(Records from a dataset)

* * * * * * *

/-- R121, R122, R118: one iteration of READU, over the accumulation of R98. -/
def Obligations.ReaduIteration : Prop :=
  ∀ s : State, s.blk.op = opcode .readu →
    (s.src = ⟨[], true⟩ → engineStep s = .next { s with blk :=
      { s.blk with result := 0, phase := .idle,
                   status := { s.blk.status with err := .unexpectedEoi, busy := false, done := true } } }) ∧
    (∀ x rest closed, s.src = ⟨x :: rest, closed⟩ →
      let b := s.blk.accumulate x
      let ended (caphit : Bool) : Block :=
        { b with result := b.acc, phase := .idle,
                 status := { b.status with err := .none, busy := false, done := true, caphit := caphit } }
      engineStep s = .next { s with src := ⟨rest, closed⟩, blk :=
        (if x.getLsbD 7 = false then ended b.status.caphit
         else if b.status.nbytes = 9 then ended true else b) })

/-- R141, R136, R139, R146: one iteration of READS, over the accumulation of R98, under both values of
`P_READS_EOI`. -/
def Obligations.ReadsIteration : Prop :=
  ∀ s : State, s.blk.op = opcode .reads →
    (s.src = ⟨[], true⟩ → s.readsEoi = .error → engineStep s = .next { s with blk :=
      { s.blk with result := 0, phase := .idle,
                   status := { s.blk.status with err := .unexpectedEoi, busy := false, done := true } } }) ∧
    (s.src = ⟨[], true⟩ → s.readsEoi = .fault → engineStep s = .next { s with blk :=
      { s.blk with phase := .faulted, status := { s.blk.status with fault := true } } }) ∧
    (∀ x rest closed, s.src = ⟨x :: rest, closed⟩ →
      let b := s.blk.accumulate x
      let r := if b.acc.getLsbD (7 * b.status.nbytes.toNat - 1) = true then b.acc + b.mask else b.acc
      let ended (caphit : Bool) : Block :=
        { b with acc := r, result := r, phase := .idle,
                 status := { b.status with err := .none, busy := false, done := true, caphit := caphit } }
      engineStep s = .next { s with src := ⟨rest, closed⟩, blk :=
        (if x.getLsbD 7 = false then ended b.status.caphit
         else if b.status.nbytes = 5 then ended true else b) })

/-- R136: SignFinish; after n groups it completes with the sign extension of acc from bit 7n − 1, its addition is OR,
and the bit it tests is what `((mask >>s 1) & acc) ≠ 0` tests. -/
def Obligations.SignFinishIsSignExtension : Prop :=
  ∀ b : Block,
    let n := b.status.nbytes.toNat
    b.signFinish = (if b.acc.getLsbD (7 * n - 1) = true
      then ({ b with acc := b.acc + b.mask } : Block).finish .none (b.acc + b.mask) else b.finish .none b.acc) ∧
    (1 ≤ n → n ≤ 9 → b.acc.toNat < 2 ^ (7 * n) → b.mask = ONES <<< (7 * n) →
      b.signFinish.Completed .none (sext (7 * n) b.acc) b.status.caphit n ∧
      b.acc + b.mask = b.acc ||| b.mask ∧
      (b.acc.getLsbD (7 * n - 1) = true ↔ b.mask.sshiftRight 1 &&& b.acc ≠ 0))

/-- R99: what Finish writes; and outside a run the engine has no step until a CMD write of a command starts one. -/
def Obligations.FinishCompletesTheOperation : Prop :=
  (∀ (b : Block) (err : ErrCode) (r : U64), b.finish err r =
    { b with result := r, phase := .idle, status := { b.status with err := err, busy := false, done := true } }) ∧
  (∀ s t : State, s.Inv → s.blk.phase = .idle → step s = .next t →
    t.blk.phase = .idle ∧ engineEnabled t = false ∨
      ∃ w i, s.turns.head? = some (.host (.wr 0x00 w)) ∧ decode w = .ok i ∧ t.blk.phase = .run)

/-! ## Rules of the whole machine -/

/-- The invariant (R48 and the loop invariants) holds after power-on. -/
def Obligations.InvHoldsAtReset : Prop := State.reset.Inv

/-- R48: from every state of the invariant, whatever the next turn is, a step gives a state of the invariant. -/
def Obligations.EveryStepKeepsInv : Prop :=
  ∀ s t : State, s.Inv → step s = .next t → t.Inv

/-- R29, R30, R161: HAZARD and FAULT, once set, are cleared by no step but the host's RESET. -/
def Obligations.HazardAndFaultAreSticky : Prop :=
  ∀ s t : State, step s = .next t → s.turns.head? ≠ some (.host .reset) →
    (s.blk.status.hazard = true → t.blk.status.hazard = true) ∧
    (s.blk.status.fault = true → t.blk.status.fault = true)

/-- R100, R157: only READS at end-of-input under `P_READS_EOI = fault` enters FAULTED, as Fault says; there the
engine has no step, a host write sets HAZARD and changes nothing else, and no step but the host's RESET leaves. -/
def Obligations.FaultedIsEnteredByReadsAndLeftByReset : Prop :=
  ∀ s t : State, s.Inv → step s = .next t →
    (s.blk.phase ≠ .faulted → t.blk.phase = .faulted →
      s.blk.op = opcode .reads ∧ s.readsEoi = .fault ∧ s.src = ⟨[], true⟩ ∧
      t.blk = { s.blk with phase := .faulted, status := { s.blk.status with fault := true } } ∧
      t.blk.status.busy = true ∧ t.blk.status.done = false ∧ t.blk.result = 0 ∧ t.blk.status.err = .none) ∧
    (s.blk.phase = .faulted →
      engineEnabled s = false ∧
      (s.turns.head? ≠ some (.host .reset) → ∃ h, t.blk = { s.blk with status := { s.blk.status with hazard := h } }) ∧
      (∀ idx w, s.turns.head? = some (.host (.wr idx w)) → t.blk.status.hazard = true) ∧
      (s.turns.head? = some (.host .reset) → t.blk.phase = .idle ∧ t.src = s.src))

* * * * * * *

- What you are asked to do
Gather each line in the data that holds the string "write".

- Answer box
/-- R99: what Finish writes; and outside a run the engine has no step until a CMD write of a command starts one. -/
engine has no step, a host write sets HAZARD and changes nothing else, and no step but the host's RESET leaves. -/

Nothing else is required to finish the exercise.